ARTICLE 5 - FINANCIAL
Section A. All funds of the Association shall be deposited to the credit of the Association in such banks, trust companies or other depositories, as the Board of Directors shall select from time to time.
Section B. The Board of Directors may accept, on behalf of the Association, any donation, contribution, gift, bequest or devise for any general or special purpose of the Association.
Section C. The Board of Directors shall adopt written "Financial Controls and Procedures" to regulate the receipt, disbursement and safekeeping of the Association's money including, without limitation, authority to sign checks or contracts and authority to approve expenditures.

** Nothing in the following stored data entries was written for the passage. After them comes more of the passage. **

/-- The candidates of a plan that are still to be re-ranked, by place in the candidate list (R252). -/
def rerankLeft (n : Nat) (pl : Plan) : List Nat :=
  (((pl.cands.take n).zipIdx).filter (fun c => c.1.state == .stored && c.1.rescore.isNone && !c.1.bound)).map (·.2)

/-- Candidates bound in their order while the re-rank slots of their segments last (R252). -/
def State.bindCands (s : State) (p : Nat) (img : ProgramImage) (lists : List Nat) (k rows : Nat) : List Nat → FreezeAcc → List Nat × FreezeAcc
  | [], a => ([], a)
  | i :: rest, a =>
    let seg := s.placeSeg p i
    if !a.fits img seg lists rows then ([], a)
    else
      let order := i / max 1 (s.partSegs p).length
      let t := s.bindCands p img lists k rows rest (a.place seg lists (pieceRows k (order * rows) rows))
      (i :: t.1, t.2)

/-- Stage R of one request bound as far as the slots go (R252). -/
def State.bindStageR (p : Nat) (img : ProgramImage) (acc : FreezeAcc × State) (k : Nat) : FreezeAcc × State :=
  let a := acc.1
  let s := acc.2
  match s.live k with
  | some q =>
    match q.plan, q.req.retr with
    | some pl, some r =>
      let d := s.planDesc q
      let t := s.bindCands p img (s.listsOf p (ixRerank d) img) k (ixRerankTokens d) (rerankLeft r.rerankN pl) a
      if t.1.isEmpty then acc
      else
        let mark (c : Cand × Nat) : Cand := if t.1.contains c.2 then { c.1 with bound := true } else c.1
        let s := s.onLive k (fun q => { q with plan := some { pl with stage := .inR, cands := pl.cands.zipIdx.map mark } })
        ({ t.2 with binds := onBind k (fun b => { b with rerank := t.1 }) t.2.binds }, s)
    | _, _ => acc
  | none => acc

/-- Plans of a retrieval partition and class that wait for a stage, in admission order. -/
def State.plansAt (s : State) (p : Nat) (c : Cls) (stage : PlanStage) : List Nat :=
  let l := s.seqs.filter (fun e => e.2.ended.isNone && e.2.req.cls == c &&
    (match e.2.plan with | some pl => pl.part == p && pl.stage == stage | none => false))
  (sortBy (fun (a b : Nat × Sequence) => before a.2.admitAt b.2.admitAt) l).map (·.1)

/-! Screen work. -/

/-- The output groups that wait for the screen loop, in order of closing, ties by live sequence index (R274). -/
def State.groupsWaiting (s : State) : List (Nat × Group) :=
  let l := s.seqs.flatMap (fun e =>
    if (s.part e.2.req.part).policy.outClassifier == 0xFFFF then []
    else (e.2.groups.filter (fun g => !g.bound && !g.classified && g.closed.isSome)).map (fun g => (e.1, g)))
  sortBy (fun (a b : Nat × Group) => before (a.2.closed.getD {}) (b.2.closed.getD {})) l

/-- The requests whose next input chunk waits for the screen loop, in order of admission (R273, R274). -/
def State.chunksWaiting (s : State) : List (Nat × Sequence) :=
  sortBy (fun (a b : Nat × Sequence) => before a.2.admitAt b.2.admitAt)
    (s.seqs.filter (fun e => e.2.ended.isNone && !e.2.released && !e.2.verdict.bound && e.2.verdict.chunks < s.chunkCount e.2.req))

/-- Screen work may be bound on a segment: it serves, and no unit of its screen region is being copied (R356). -/
def State.screens (s : State) (seg : Nat) : Bool := s.serving seg && !(s.seg seg).stack.screenCopy

/-- One output group bound: its window is the last 128 output tokens up to the group's last (R270, R274). -/
def State.bindGroup (cap : Nat) (acc : FreezeAcc × State) (w : Nat × Group) : FreezeAcc × State :=
  match acc.2.live w.1 with
  | some q =>
    let n := min 128 (w.2.lastIdx + 1)
    if cap < acc.1.extraOn q.screenSeg + n || !acc.2.screens q.screenSeg then acc
    else
      let a := acc.1.place q.screenSeg [] (pieceRows w.1 (w.2.lastIdx + 1 - n) n)
      ({ a with binds := onBind w.1 (fun b => { b with groups := b.groups ++ [w.2.id] }) a.binds },
       acc.2.onLive w.1 (fun q => { q with groups := q.groups.map (fun g => if g.id == w.2.id then { g with bound := true } else g) }))
  | none => acc

/-- One input chunk bound (R273). -/
def State.bindChunk (cap : Nat) (acc : FreezeAcc × State) (w : Nat × Sequence) : FreezeAcc × State :=
  let j := w.2.verdict.chunks
  let n := min 16384 ((acc.2.classifiedTokens w.2.req).length - 16384 * j)
  if cap < acc.1.extraOn w.2.screenSeg + n || !acc.2.screens w.2.screenSeg then acc
  else
    let a := acc.1.place w.2.screenSeg [] (pieceRows w.1 (16384 * j) n)
    ({ a with binds := onBind w.1 (fun b => { b with chunk := some j }) a.binds },
     acc.2.onLive w.1 (fun q => { q with verdict := { q.verdict with bound := true } }))

/-! Row lists. -/

/-- The rows of a bound sequence's roots, or of its other nodes (R60, R61). -/
def decodeEntries (roots : Bool) (len : Nat) (b : Bind) : List RowEntry :=
  (b.nodes.filter (fun n => (n.node == 0) == roots)).map (fun n =>
    { masked := false, kind := if roots then 1 else 2, seq := b.seq, node := n.node, pos := len + n.node })

/-- The rows of a bound prefill chunk. -/
def prefillEntries (b : Bind) : List RowEntry := pieceRows b.seq b.prefillFrom b.prefill

/-- Slots filled in order with rows, the rest masked; each slot keeps its compiled address (R60, R61). -/
def fillSlots : List RowEntry → List RowEntry → List RowEntry
  | [], _ => []
  | t :: rest, [] => { t with masked := true } :: fillSlots rest []
  | t :: rest, r :: rows => { r with addr := t.addr } :: fillSlots rest rows

/-- One row list as a freeze fills it (R61). -/
def fillTemplate (decode prefill : List RowEntry) (t : RowTmpl) : List RowEntry :=
  let all := t.entries.map rowEntry
  let f := tmplFixed t
  let d := tmplDecode t
  all.take f ++ fillSlots ((all.drop f).take d) decode ++ fillSlots ((all.drop (f + d)).take (tmplPrefill t)) prefill

/-- The row lists of a screen step: the rows fill one list after another (R274). -/
def fillInTurn : List RowTmpl → List RowEntry → List (List RowEntry)
  | [], _ => []
  | t :: rest, rows => fillTemplate [] (rows.take (tmplPrefill t)) t :: fillInTurn rest (rows.drop (tmplPrefill t))

/-- The row lists of a step with the rows placed beside the common ones: each list takes those that are its own; screen rows fill one list
after another (R61, R239, R252, R274, log entry 27). -/
def State.fillLists (s : State) (img : ProgramImage) (binds : List Bind) (extra : List ExtraRows) : List (List RowEntry) :=
  let len (b : Bind) : Nat := ((s.live b.seq).getD {}).committed
  let decode := binds.flatMap (fun b => decodeEntries true (len b) b) ++ binds.flatMap (fun b => decodeEntries false (len b) b)
  let prefill := binds.flatMap prefillEntries
  let own (r : Nat) : List RowEntry := (extra.filter (fun x => x.lists.contains r)).flatMap (·.rows)
  if img.part == 15 then fillInTurn img.rowLists (extra.flatMap (·.rows))
  else img.rowLists.zipIdx.map (fun x => fillTemplate decode (prefill ++ own x.2) x.1)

Section D. At the end of each year, the outgoing Board of Directors shall appoint one or more individuals who are not then Directors of the Association, to review and validate that the Association's financial records for the year then ending are in accordance with these bylaws and the Financial Controls and Procedures adopted pursuant to this Article 5. The results of the review shall be presented in writing to the new Board of Directors as soon as possible the following year.
Section E. Any Member in good standing shall be entitled to receive, upon request, a copy of the most recent financial statements of the Association or the report of the results of the most recent financial review.
ARTICLE 6 - PROCEDURES
The Board of Directors will make available an official Handbook of Procedures each year to include general information and procedures for FLWGA golfing activities. Changes to the procedures should be approved by the Board. Any dispute regarding procedures should be resolved by the Board based on the information presented in the Handbook.
ARTICLE 7 - COMMITTEES
Section A. There shall be as many standing committees as are necessary for the Board to accomplish its objectives.

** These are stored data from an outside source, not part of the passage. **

/-- DESCRIPTOR_ISSUE (R54). A sweep's passes are issued by its array and a kernel's threads by the Thread Complex. -/
def execDescriptorIssue (seg part : Nat) (cls : Cls) (slot : Nat) (s : State) : Result :=
  let g := s.seg seg
  match s.stepOf part cls, g.stepHere part cls with
  | some st, some t =>
    let w := st.prog.image.slot slot
    let w2 := st.prog.image.slot (slot + 1)
    let u := s.onSegStep seg part cls (fun t => { t with issued := insertNat slot t.issued })
    if g.runs part cls && mayIssue g st.prog.image t slot then
      if dType w == 4 then
        match xferFault seg w w2 with
        | some f => .fault f
        | none => .next (u.startTransfer seg part cls st (slot, w, w2))
      else .next u
    else .next s
  | _, _ => .next s

/-! Frames. -/

/-- A frame leaves a neighbour's output module, and the counter of that direction rises (R146, R148). -/
def State.takeFrame (s : State) (j : Nat) (d : Dir) (t : TxFrame) : State :=
  s.onHub j (fun h => ({ h with tx := h.tx.erase t }).onModule d (frameLeaves j d))

/-- The neighbour and its output module that hold a frame for a segment, the oldest first. -/
def State.inbound (s : State) (seg : Nat) (f : Frame) : Option (Nat × Dir × TxFrame) :=
  allDirs.findSome? (fun d =>
    match neighbour s.segs.length seg d with
    | some j =>
      match (s.seg j).hub.tx.find? (fun t => t.dir == opposite d && t.frame == f) with
      | some t => if s.linkUp seg d then some (j, opposite d, t) else none
      | none => none
    | none => none)

/-- A frame that waited in an input buffer for a combining slot is taken up once one is free (R142). -/
def State.takeWaiting (s : State) (seg : Nat) (f : Frame) : State :=
  let h := (s.seg seg).hub
  match h.waiting.find? (fun x => x.frame == f) with
  | some x =>
    if h.slots.length < 512 then
      ((s.onHub seg (fun h => { h with waiting := h.waiting.erase x })).accept seg x.came f).slotsFreed seg
    else s
  | none => s

/-- KLF_FRAME_RECEIVE (R144): a frame that a neighbour has sent, for which the lane has a credit (R142, R146), or one that waits in an
input buffer; forwarding hubs do not check PASS_TAG. -/
def execKlfFrameReceive (seg : Nat) (frame : Frame) (s : State) : Result :=
  match s.inbound seg frame with
  | some x =>
    let came := (opposite x.2.1, x.2.2.detour)
    let t := s.takeFrame x.1 x.2.1 x.2.2
    onlyIf ((s.seg seg).hub.credit came.1 came.2)
      (if frame.dest == seg then t.arrive seg (some came) frame else t.sendFrame seg came.2 (some came) frame) s
  | none => .next (s.takeWaiting seg frame)

/-! Completion. -/

/-- Chunks of a transfer from a source that have landed on a segment. -/
def State.landedOn (s : State) (seg p : Nat) (c : Cls) (slot src : Nat) : Nat :=
  match (s.seg seg).stepHere p c with
  | some t => (aGet (slot * 32 + src) t.landed).getD 0
  | none => 0

/-- A frame of a transfer is still on its way from a segment. -/
def State.framesLeft (s : State) (slot stream src : Nat) : Bool :=
  let of (f : Frame) : Bool := f.slot == slot && f.stream == stream && f.src == src
  s.segs.any (fun g => g.hub.tx.any (fun t => of t.frame) || g.hub.rerouting.any (fun t => of t.frame))

/-- A request of the initiator channel serves a transfer. -/
def State.dmaPending (s : State) (u : DmaUse) : Bool :=
  s.segs.any (fun g => (g.port.waiting ++ g.port.issued).any (fun r => r.what == u) || g.port.retry.any (fun r => r.2.what == u))

/-- The last chunk of a transfer is written at its destination (R129). -/
def State.transferDone (s : State) (seg p : Nat) (c : Cls) (img : ProgramImage) (x : Nat × Nat × Nat) : Bool :=
  let w := x.2.1
  let n := chunksOf w
  let kind := xferKind w
  let dests := destsOf img w
  if kind == 2 then
    dests.all (fun d => s.landedOn d p c x.1 seg == n)
      && (!dests.contains seg || img.segs.all (fun i => s.landedOn seg p c x.1 i == n))
  else if kind == 3 then
    let root := rootOf img w
    if dests.contains seg then s.landedOn seg p c x.1 root == n else dests.all (fun d => s.landedOn d p c x.1 root == n)
  else if kind == 6 then !s.framesLeft x.1 (xferStream w) seg
  else !s.dmaPending (.transfer seg p c x.1)

/-- The bytes that a local or host transfer places as it completes (R58). -/
def moveBytes (w w2 : Nat) (hostData : List Nat) (g : Segment) : Segment :=
  let n := xferLen w * 64
  let copy (src dst : Memory) : Memory :=
    (memPart src (xferSrc w2) n).foldl (fun m e => memWrite m (xferDst w2 + e.1) e.2)
      (dst.filter (fun e => !(xferDst w2 ≤ e.1 && e.1 < xferDst w2 + n)))
  match xferKind w with
  | 0 => { g with staging := copy g.stack.mem g.staging }
  | 1 => { g with stack := { g.stack with mem := copy g.staging g.stack.mem } }
  | 4 => { g with staging := memWriteBytes g.staging (xferDst w2) (hostData.take n) }
  | _ => g

/-- TRANSFER_COMPLETE (R58, R129). -/
def execTransferComplete (seg part : Nat) (cls : Cls) (slot : Nat) (hostData : List Nat) (s : State) : Result :=
  let g := s.seg seg
  match s.stepOf part cls, g.stepHere part cls with
  | some st, some t =>
    let w := st.prog.image.slot slot
    let w2 := st.prog.image.slot (slot + 1)
    onlyIf (g.runs part cls && t.issued.contains slot && !t.done.contains slot && dType w == 4
        && (xferKind w != 4 || hostData.length == xferLen w * 64) && s.transferDone seg part cls st.prog.image (slot, w, w2))
      (s.onSeg seg (fun g =>
        let g := if xferKind w == 1 then keepRun part cls (xferDst w2) (xferLen w * 64) g else g
        (moveBytes w w2 hostData g).onStep part cls (sweepDone slot))) s
  | _, _ => .next s

end Sys2Proof.Machine
end

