/-- SPAN_MERGE (R248). -/
def execSpanMerge (seq : Nat) (s : State) : Result :=
  match s.planOf seq, s.retrOf seq with
  | some pl, some r =>
    let due := pl.asked.all (s.workerDone pl) || pl.deadline ≤ s.time.beat
    onlyIf (s.mgrUp && pl.stage == .spanWait && due)
      ((s.onPlan seq (fun pl => { pl with cands := s.spanMerged r.scanK pl, spanList := [] })).afterMerge seq) s
  | _, _ => .next s

/-! What the commit point of a step does to plans (R238 to R240, R252). -/

/-- The order of coarse lists: score descending, then list number ascending (R239). -/
def coarseAbove (a b : Nat × F32) : Bool := f32Lt b.2 a.2 || (!f32Lt a.2 b.2 && a.1 < b.1)

/-- The coarse reports of a sequence among a step's reports: lists, embedding, poison. -/
def coarseReports (k : Nat) (l : List StageReport) : List (Nat × F32) × List BF16 × Bool :=
  l.foldl (fun acc r => match r with
    | .coarse q lists v p => if q == k then (acc.1 ++ lists, if acc.2.1.isEmpty then v else acc.2.1, acc.2.2 || p) else acc
    | _ => acc) ([], [], false)

/-- The score of a candidate among a step's reports. -/
def scoreReport (k place : Nat) (l : List StageReport) : Option F32 :=
  l.findSome? (fun r => match r with | .score q i v => if q == k && i == place then some v else none | _ => none)

/-- A QUERY record (R246). -/
def queryRecord (tag : Nat) (r : Retr) (deadline : Nat) (vec : List BF16) : List Nat :=
  bytesLe 32 (packMsb [(64, deadline), (32, tag), (16, r.indexId), (16, r.nprobe), (11, r.scanK), (5, 0), (16, vec.length), (96, 0)])
    ++ vec.flatMap (fun v => bytesLe 2 v.toNat)

/-- The query sent to every worker with an open session (R246). -/
def State.askWorkers (s : State) (k : Nat) (r : Retr) (vec : List BF16) : State :=
  let ws := (s.span.sessions.filter (fun x => x.phase == .opened)).map (·.id)
  let deadline := s.time.beat + s.glob.spanWait
  let s := s.numberPlan k
  let tag := ((s.planOf k).getD {}).tag
  let s := ws.foldl (fun t w => t.spanSend w 0x04 1 (queryRecord tag r deadline vec)) s
  s.onPlan k (fun pl => { pl with asked := ws, deadline := deadline })

/-- A poisoned embedding yields no probe list: the request goes on with no candidates (R239). -/
def State.poisonPlan (s : State) (k : Nat) : State :=
  ((s.count (fun c => { c with retrPoison := c.retrPoison + 1 })).leaveScan k).afterMerge k

/-- Stage E of a request commits: its coarse lists are merged and its probe lists sent (R239, R240). -/
def State.commitStageE (s : State) (e : Stamp) (reports : List StageReport) (k : Nat) : State :=
  match s.planOf k, s.retrOf k with
  | some pl, some r =>
    match s.index pl.indexId with
    | some x =>
      let c := coarseReports k reports
      let vec := if r.useVector then r.vector else c.2.1
      if c.2.2 then s.poisonPlan k
      else
        let t := s.lutHere ((s.partSegs pl.part).headD 0) x vec
        let go (pl : Plan) : Plan :=
          { pl with stage := .probe, embedding := vec, stageE := e, lutScale := t.scale,
                    lists := (sortBy coarseAbove c.1).take r.nprobe }
        let s := s.onPlan k go
        if r.span && s.glob.spanRole == 1 then s.askWorkers k r vec else s
    | none => s.poisonPlan k
  | _, _ => s

/-- Stage R of a request commits for the candidates bound in the step; with the last of them the stage ends (R252). -/
def State.commitStageR (s : State) (reports : List StageReport) (b : Bind) : State :=
  match s.retrOf b.seq with
  | some r =>
    let score (c : Cand × Nat) : Cand :=
      if b.rerank.contains c.2 then { c.1 with bound := false, rescore := some ((scoreReport b.seq c.2 reports).getD f32Nan) } else c.1
    let s := s.onPlan b.seq (fun pl => { pl with cands := pl.cands.zipIdx.map score })
    match s.planOf b.seq with
    | some pl =>
      if (pl.cands.take r.rerankN).any (fun c => c.state == .stored && c.rescore.isNone) then s else s.afterRank b.seq
    | none => s
  | none => s

/-- The retrieval stages that a step's commit point ends. -/
def State.commitStages (s : State) (e : Stamp) (st : StepS) : State :=
  st.binds.foldl (fun t b =>
    let t := if b.stageE then t.commitStageE e st.stage b.seq else t
    if b.rerank.isEmpty then t else t.commitStageR st.stage b) s

end Sys2Proof.Machine
end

Section B. Directors shall appoint committee chairpersons as needed and advise the Board.
Section C. All committees should have written guidelines outlining the scope of the committee’s authority and responsibilities.
ARTICLE 8 - RECORDS
Section A. Financial records of the Association shall be retained for a period of seven (7) years.
Section B. Historical records, including minutes of the Board meetings and of any Membership meetings shall be retained for a period of seven (7) years. The Secretary shall review records prior to destroying them for the purpose of preserving historical information, which might be useful to the Association.
Section C. Members, including past Members, are prohibited from disclosing any roster information of Members to non-members. Roster information is to be used only for FLWGA business.
ARTICLE 9 - AMENDMENTS TO BYLAWS
Section A. Any proposed amendment to the bylaws of this Association will be presented at either the annual meeting or a special meeting of the membership. If a meeting cannot take place in person due to unforeseen circumstances, the meeting may be conducted via electronic communication.
Section B. Minimum of fourteen (14) days notice is to be given of a proposal to alter, amend, or repeal the bylaws or to adopt new bylaws at such meeting. The details of the proposed changes will be sent via email to all Members along with the meeting notice. Members will be given an opportunity to question or discuss proposed changes either via email or at the in-person meeting.
Section C. Approval by 20% of the total membership plus a simple majority of the Directors shall be required for the passage of a proposed amendment. An option for electronic voting or paper ballots may be utilized if a decision by 20% of the membership cannot be reached at the meeting.
ARTICLE 10 - DISSOLUTION
Prior to Association dissolution and after all debts are satisfied, all property and assets shall be turned over to the VAFLCA.
ARTICLE 11 - SAFETY AND FINANCIAL LOSS
The FLWGA is not responsible for accidents of any nature, or financial injury/loss to any FLWGA Members or guests during a FLWGA activity.